Le Bénin a créé un système de surveillance de navire (VMS) et partage ses données par l’intermédiaire de la carte de GFW. Jusqu’à l’établissement du système VMS du Bénin, le partenariat a aidé à traquer tous les vaisseaux de pêche actifs dans les eaux béninoises en employant un système d’identification automatique, ainsi que les navires situés dans les eaux adjacentes hors de la zone économique exclusive du Bénin.

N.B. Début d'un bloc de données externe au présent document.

theorem not_fits_iff : (m.pwr.alert || decide (pwrRoom c m m.pipsHeld < q.pips)) = true ↔ ¬Fits c m q := by
  unfold Fits
  cases m.pwr.alert <;> simp

/-- The only request of a queue is granted. -/
def Mach.grantsOne (c : Cfg) (m : Mach) (q : LeaveReq) : Mach :=
  pwrReport c { m with pwr := { m.pwr with queue := [], grants := m.pwr.grants ++ [q] } } q 0 0

/-- The only request of a queue is deferred. -/
def Mach.defersOne (c : Cfg) (m : Mach) (q : LeaveReq) (reason : Nat) : Mach :=
  pwrReport c { m with pwr := { m.pwr with queue := [{ q with posted := true }] } } q 1 reason

theorem leaveEval_of_empty (empty : m.pwr.queue = []) : leaveEval c m = m := by
  have granted : leaveGrants c m.pwr.queue.length m = m := by
    rw [empty]
    rfl
  unfold leaveEval
  dsimp only
  rw [granted, empty]
  rfl

theorem leaveGrants_one (one : m.pwr.queue = [q]) (fits : Fits c m q) : leaveGrants c 1 m = m.grantsOne c q := by
  have head : leaveHead m.pwr.queue = some q := by rw [one]; rfl
  have left : m.pwr.queue.erase q = [] := by simp [one]
  unfold leaveGrants
  rw [head]
  dsimp only
  rw [if_neg (fun waits => not_fits_iff.mp waits fits), left]
  rfl

theorem leaveGrants_none (one : m.pwr.queue = [q]) (waits : ¬Fits c m q) : leaveGrants c 1 m = m := by
  have head : leaveHead m.pwr.queue = some q := by rw [one]; rfl
  unfold leaveGrants
  rw [head]
  exact if_pos (not_fits_iff.mpr waits)

theorem leaveEval_of_fits (one : m.pwr.queue = [q]) (fits : Fits c m q) : leaveEval c m = m.grantsOne c q := by
  have granted : leaveGrants c m.pwr.queue.length m = m.grantsOne c q := by
    rw [one]
    exact leaveGrants_one one fits
  have empty : (m.grantsOne c q).pwr.queue = [] := by
    unfold Mach.grantsOne
    rw [pwrReport_pwr]
  unfold leaveEval
  dsimp only
  rw [granted, empty]
  rfl

/-- A request that does not fit is deferred, once. -/
theorem leaveEval_of_waits (one : m.pwr.queue = [q]) (waits : ¬Fits c m q) :
    leaveEval c m = if q.posted then m else m.defersOne c q (if m.pwr.alert then 3 else 1) := by
  have granted : leaveGrants c m.pwr.queue.length m = m := by
    rw [one]
    exact leaveGrants_none one waits
  have reason : deferReason m q = if m.pwr.alert then 3 else 1 := by
    unfold deferReason
    rw [one]
    exact ite_congr rfl (fun _ => rfl) fun _ => if_neg (Nat.lt_irrefl q.cls)
  unfold leaveEval
  dsimp only
  rw [granted, one]
  dsimp only [List.foldl_cons, List.foldl_nil]
  rw [one, reason]
  refine ite_congr rfl (fun _ => rfl) fun _ => ?_
  unfold Mach.defersOne
  rw [List.map_cons, if_pos rfl, List.map_nil]

/-! ### A request's arrival -/

/-- The request that an operation makes. -/
def reqOf (c : Cfg) (m : Mach) (op unit : Nat) : LeaveReq :=
  { op := op, unit := unit, cls := c.get pwrOpClass op, pips := c.get pwrOpPips op, since := m.up }

/-- The machine with a request in the queue. -/
def Mach.enters (m : Mach) (q : LeaveReq) : Mach := { m with pwr := { m.pwr with queue := q.enter m.pwr.queue } }

section arrival
variable {op unit : Nat}

theorem leaveArrive_of_off (normal : recoveryOp op = false) (off : c.on pwrOpEn op = false) :
    leaveArrive c m op unit = leaveRefuse c m (reqOf c m op unit) 2 :=
  (if_neg (by rw [normal]; decide)).trans (if_pos (by rw [off]; rfl))

theorem leaveArrive_of_on (normal : recoveryOp op = false) (on : c.on pwrOpEn op = true) : leaveArrive c m op unit =
    if pwrRoom c m 0 < (reqOf c m op unit).pips then leaveRefuse c m (reqOf c m op unit) 1
    else if 64 ≤ m.pwr.queue.length then leaveRefuse c m (reqOf c m op unit) 3
    else (if (leaveEval c (m.enters (reqOf c m op unit))).holdsLeave op unit then .granted else .deferred, leaveEval c (m.enters (reqOf c m op unit))) :=
  (if_neg (by rw [normal]; decide)).trans (if_neg (by rw [on]; decide))

/-- A request that stands behind nothing reaches the governor. -/
theorem askLeave_of_clear (clear : ¬(reportsWait m (leaveDie op unit) = true ∨ asksWait m (leaveDie op unit) = true)) :
    askLeave c m op unit = leaveArrive c m op unit := by
  refine if_neg fun waits => clear ?_
  simp only [Bool.and_eq_true, Bool.or_eq_true] at waits
  exact waits.2
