-- ==== Sys2Proof/Config.lean ====
section
/-! DEFINITION. The parameters of the CORE (00_scope.md R8, R9, R10): fixed at construction, changed by nothing the
CORE does. No rule draws a value (40_datapath.md R128), so there is no free value here. -/

namespace Sys2Proof

/-- The parameter `ENC` (R10): the numbers of the opcodes and ALU function codes that the source leaves open. The
R-type opcode and PRINT's function code are 0 and no parameter. -/
structure Enc where
  opJ : BitVec 6
  opBeq : BitVec 6
  opBne : BitVec 6
  opLw : BitVec 6
  opSw : BitVec 6
  fnAdd : BitVec 6
  fnSub : BitVec 6
  fnAnd : BitVec 6
  fnOr : BitVec 6
  fnNor : BitVec 6
  fnSlt : BitVec 6
  deriving DecidableEq, Repr

/-- The default `ENC` of 30_encoding.md R77 and R78. PRESUMED by the spec (decisions D1, D2: the MIPS-I numbers);
log entry 1. -/
def Enc.default : Enc where
  opJ := 0x02
  opBeq := 0x04
  opBne := 0x05
  opLw := 0x23
  opSw := 0x2B
  fnAdd := 0x20
  fnSub := 0x22
  fnAnd := 0x24
  fnOr := 0x25
  fnNor := 0x27
  fnSlt := 0x2A

/-- The opcodes `ENC` gives, in the order of R77. -/
def Enc.opcodes (e : Enc) : List (BitVec 6) := [e.opJ, e.opBeq, e.opBne, e.opLw, e.opSw]

/-- The function codes `ENC` gives, in the order of R78. -/
def Enc.functs (e : Enc) : List (BitVec 6) := [e.fnAdd, e.fnSub, e.fnAnd, e.fnOr, e.fnNor, e.fnSlt]

/-- What the CORE is constructed with: `CODE` and `INIT_MEM` (R9), `MEM_SIZE` (R8), `ENC` (R10). -/
structure Config where
  code : List Byte
  initMem : List Byte
  memSize : Nat
  enc : Enc
  deriving DecidableEq, Repr

/-- The reference configuration (R8: 1 MiB) with the default `ENC`, an empty instruction stream and an empty image. -/
def Config.default : Config where
  code := []
  initMem := []
  memSize := 1048576
  enc := Enc.default

end Sys2Proof
end

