-- ==== Sys2Proof/Machine/Ops.lean ====
section
/-! DEFINITION. The named operations over the state: raising a fault, the data memory, the register file, the instruction
stream, construction and `reset()`. -/

namespace Sys2Proof.Machine

/-! ### Raising a fault (00_scope.md R16; 60_exceptions.md R219 to R222)

The CORE has no trap: nothing is saved, no handler is entered (R223), and there is no return (R224). A raise is a stop. -/

/-- The fault a record stands for, stopped in state `s`. -/
def FaultRecord.stop : FaultRecord → State → Fault
  | .unknownOpcode opcode, s => .unknownOpcode opcode s
  | .unknownFunct funct, s => .unknownFunct funct s
  | .unknownSelector selector, s => .unknownSelector selector s
  | .reg0Write during, s => .reg0Write during s
  | .memOutOfRange address, s => .memOutOfRange address s
  | .fetchOutOfRange address, s => .fetchOutOfRange address s
  | .codeLength length, _ => .codeLength length
  | .imageTooLarge length, _ => .imageTooLarge length

/-- The record of a fault (R210). -/
def Fault.record : Fault → FaultRecord
  | .unknownOpcode opcode _ => .unknownOpcode opcode
  | .unknownFunct funct _ => .unknownFunct funct
  | .unknownSelector selector _ => .unknownSelector selector
  | .reg0Write during _ => .reg0Write during
  | .memOutOfRange address _ => .memOutOfRange address
  | .fetchOutOfRange address _ => .fetchOutOfRange address
  | .codeLength length => .codeLength length
  | .imageTooLarge length => .imageTooLarge length

/-- The state the machine stopped in; none for a refused construction, which "yields no CORE state" (R217). -/
def Fault.stopped : Fault → Option State
  | .unknownOpcode _ s => some s
  | .unknownFunct _ s => some s
  | .unknownSelector _ s => some s
  | .reg0Write _ s => some s
  | .memOutOfRange _ s => some s
  | .fetchOutOfRange _ s => some s
  | .codeLength _ => none
  | .imageTooLarge _ => none

/-- `raise` (R16): the CORE "records `fault <- (code, info)` and performs no further step" (R219). `s` is the state with
the steps before the raising one done (R221). -/
def raise {α : Type} (r : FaultRecord) (s : State) : Except Fault α :=
  .error (r.stop { s with fault := some r })

/-- An operation that ends in a state or a fault, as a step's outcome. -/
def outcome : Except Fault State → Host.Outcome State Fault Refusal
  | .ok s => .next s
  | .error f => .fault f

/-- `fault_code` of 60_exceptions.md R236: the codes of R210 (decision D22). -/
def FaultRecord.code : FaultRecord → BitVec 4
  | .unknownOpcode _ => 1
  | .unknownFunct _ => 2
  | .unknownSelector _ => 3
  | .reg0Write _ => 4
  | .memOutOfRange _ => 5
  | .fetchOutOfRange _ => 6
  | .codeLength _ => 7
  | .imageTooLarge _ => 8

/-- The position of a state in the list of 10_state.md R35. DESIGN CHOICE: the spec numbers the states nowhere; the
number is read by `FaultRecord.info` alone (log entry 9). -/
def FsmState.number : FsmState → Nat
  | .fetch => 0
  | .decode => 1
  | .rTypeExecute => 2
  | .rTypeWriteback => 3
  | .jType => 4
  | .iTypeAddressCompute => 5
  | .iTypeMemoryRead => 6
  | .iTypeMemoryWrite => 7
  | .iTypeReadWriteback => 8
  | .branch => 9

/-- The position of a selector in the list of R213's sentence. DESIGN CHOICE, as `FsmState.number` (log entry 9). -/
def Selector.number : Selector → Nat
  | .aluSrcA => 0
  | .aluSrcB => 1
  | .pcSource => 2

/-- `fault_info` of R236: the diagnostic of R210 as 32 bits. DESIGN CHOICE: of a length of 2^32 or more (`CodeLength`, `ImageTooLarge`)
the low 32 bits; the spec gives the port 32 bits and does not say what it then shows (log entry 24). The record holds the whole
length. -/
def FaultRecord.info : FaultRecord → Word
  | .unknownOpcode opcode => opcode.setWidth 32
  | .unknownFunct funct => funct.setWidth 32
  | .unknownSelector selector => BitVec.ofNat 32 selector.number
  | .reg0Write during => BitVec.ofNat 32 during.number
  | .memOutOfRange address => wrap32 address
  | .fetchOutOfRange address => address
  | .codeLength length => BitVec.ofNat 32 length
  | .imageTooLarge length => BitVec.ofNat 32 length

/-! ### The data memory (20_memory.md) -/

/-- The byte at an address; an address not listed holds 0 (R63). -/
def Memory.read : Memory → Nat → Byte
  | [], _ => 0
  | (k, b) :: m, a => if k = a then b else Memory.read m a

/-- Store one byte, keeping the list's form: addresses rising, no byte 0. -/
def Memory.write : Memory → Nat → Byte → Memory
  | [], a, v => if v = 0 then [] else [(a, v)]
  | (k, b) :: m, a, v =>
    if a < k then (if v = 0 then (k, b) :: m else (a, v) :: (k, b) :: m)
    else if a = k then (if v = 0 then m else (a, v) :: m)
    else (k, b) :: Memory.write m a v

/-- The one form of a memory: addresses strictly rising and no listed byte equal to what an unlisted address reads as,
so that equal memories are equal data. -/
abbrev Memory.wf (m : Memory) : Prop :=
  m.Pairwise (fun c d => c.1 < d.1) ∧ ∀ c ∈ m, c.2 ≠ 0

/-- Every listed address is below `n`. -/
abbrev Memory.below (n : Nat) (m : Memory) : Prop := ∀ c ∈ m, c.1 < n

/-- The four bytes at `[a, a + 4)`, most significant first (R52). -/
def Memory.readWord (m : Memory) (a : Nat) : Word :=
  wordOfBytes (m.read a) (m.read (a + 1)) (m.read (a + 2)) (m.read (a + 3))

/-- The big-endian encoding of `v` into `[a, a + 4)` (R53). -/
def Memory.writeWord (m : Memory) (a : Nat) (v : Word) : Memory :=
  (((m.write a (v.extractLsb' 24 8)).write (a + 1) (v.extractLsb' 16 8)).write (a + 2) (v.extractLsb' 8 8)).write
    (a + 3) (v.extractLsb' 0 8)

/-- `check_data_range` (R54, R55): `0 <= addr` and `addr + 4 <= MEM_SIZE`, without wrap, of the signed reading. -/
def dataInRange (memSize : Nat) (addr : Word) : Bool :=
  decide (0 ≤ s32 addr) && decide (s32 addr + 4 ≤ memSize)

/-- The byte address of an address in range. -/
def byteAddr (addr : Word) : Nat := (s32 addr).toNat

/-- `MemRead(addr, 4)` (R52). -/
def memRead (addr : Word) (s : State) : Except Fault Word :=
  if dataInRange s.cfg.memSize addr then .ok (s.mem.readWord (byteAddr addr))
  else raise (.memOutOfRange (s32 addr)) s

/-- The state with the four bytes at `a` replaced. -/
def State.storeWord (s : State) (a : Nat) (v : Word) : State := { s with mem := s.mem.writeWord a v }

/-- `MemWrite(addr, 4, v)` (R53): an access out of range raises before any byte is written (R54). -/
def memWrite (addr v : Word) (s : State) : Except Fault State :=
  if dataInRange s.cfg.memSize addr then .ok (s.storeWord (byteAddr addr) v)
  else raise (.memOutOfRange (s32 addr)) s

/-! ### The instruction stream (R51, R58) -/

/-- A byte of `CODE`. -/
def codeByte (code : List Byte) (n : Nat) : Byte := code.getD n 0

/-- The word of `CODE` at byte offset `n`, big-endian (R56). -/
def codeWord (code : List Byte) (n : Nat) : Word :=
  wordOfBytes (codeByte code n) (codeByte code (n + 1)) (codeByte code (n + 2)) (codeByte code (n + 3))

/-- All four bytes at `addr` lie in the stream. -/
def fetchInRange (addr : Word) (s : State) : Bool := decide (u32 addr + 4 ≤ s.cfg.code.length)

/-- `InstrRead(addr, false)` (R58): the zero word when any byte lies past the end (decision D10). -/
def instrProbe (addr : Word) (s : State) : Word :=
  if fetchInRange addr s then codeWord s.cfg.code (u32 addr) else 0

/-- `InstrRead(addr, latching)` (R58). -/
def instrRead (addr : Word) (latching : Bool) (s : State) : Except Fault Word :=
  if latching && !fetchInRange addr s then raise (.fetchOutOfRange addr) s
  else .ok (instrProbe addr s)

/-! ### The register file (10_state.md R21 to R25) -/

/-- `x[i]`: register 0 always reads 0 (R22). -/
def State.readReg (s : State) (i : RegIx) : Word := if i = 0 then 0 else s.regs[i.toNat]'i.isLt

/-- The state with register `i`'s slot replaced. -/
def State.setReg (s : State) (i : RegIx) (v : Word) : State :=
  { s with regs := s.regs.set i.toNat v i.isLt }

/-- `x[i] <- v`, in FSM state `during`: a write to index 0 is fatal and nothing is written (R23, R214). -/
def writeReg (during : FsmState) (i : RegIx) (v : Word) (s : State) : Except Fault State :=
  if i = 0 then raise (.reg0Write during) s else .ok (s.setReg i v)

/-! ### The instruction latch and the output channel -/

/-- Step 5 of a cycle whose latch is enabled (40_datapath.md R117): the word, the FSM's copies of its opcode and
function code, and the two register operands. -/
def State.latch (s : State) (w : Word) : State :=
  { s with
    ir := w
    fsmOpcode := opcodeField w
    fsmFunct := functField w
    operandA := s.readReg (rsField w)
    operandB := s.readReg (rtField w) }

/-- `out.append(v)` (00_scope.md R16). -/
def State.appendOut (s : State) (v : Word) : State := { s with out := s.out ++ [v] }

/-- The value `clock()` returns, a function of the state the cycle leaves (40_datapath.md R125; decision D12). -/
def State.running (s : State) : Bool :=
  !(decide (s.cfg.code.length ≤ u32 s.pc) && decide (s.fsmState = .fetch))

/-- One line of the debug output as the host renders it (44_print.md R201; decision D20): the decimal numeral of the
signed reading, `-` before a negative one, and one line terminator. -/
def renderWord (v : Word) : String := toString (s32 v) ++ "\n"

/-- The output channel as rendered: one line per word, in order (R201). -/
def State.rendered (s : State) : List String := s.out.map renderWord

/-! ### What the host does to the CORE (60_exceptions.md R233; 70_reset_and_hazards.md R240, R241) -/

/-- `new(CODE, INIT_MEM)` (R240): the refusals of R217, then the values of R44. -/
def construct (c : Config) : Host.Outcome State Fault Refusal :=
  if c.codeOk then
    if c.imageOk then .next (State.fresh c) else .fault (.imageTooLarge c.initMem.length)
  else .fault (.codeLength c.code.length)

/-- The values `reset()` gives (10_state.md R45): the latches, `snapshot` and `out` keep theirs (decision D16). -/
def State.resetCore (s : State) : State :=
  { s with
    pc := 0
    mem := s.snapshot
    regs := Vector.replicate 32 0
    zero := false
    fsmState := .fetch }

/-- `reset()` (R241), admitted only while no fault is set (R220). -/
def hostReset (s : State) : Host.Outcome State Fault Refusal :=
  match s.fault with
  | some r => .refused (.faulted r)
  | none => .next s.resetCore

end Sys2Proof.Machine
end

Gaston Cossi Dossouhoui, ministre béninois de l’Agriculture, du Bétail et de la Pêche, a déclaré dans une annonce de presse : « Grâce à notre partenariat avec Global Fishing Watch, nous pouvons renforcer nos capacités de surveillance des activités de pêche, appliquer la loi et démontrer notre engagement envers la transparence pour soutenir l’économie des océans. »
En 2022 aussi, le centre régional de surveillance, contrôle et vigilance (RMCSC) a aidé le Bénin, la Côte d’Ivoire, le Ghana, le Liberia, le Nigeria et le Togo à gérer leur secteur de la pêche. Le centre situé à Tema (Ghana) est équipé de systèmes de traque des navires et peut collecter des données sur les vaisseaux de pêche autorisés dans la région.
« L’établissement du RMCSC nous rapproche d’une stratégie coordonnée pour entreprendre des actions communes, y compris les patrouilles pour améliorer la sécurité dans le domaine maritime de notre région », déclare Séraphin Dédi, secrétaire général du Comité des pêcheries pour le golfe de Guinée Centre-Ouest.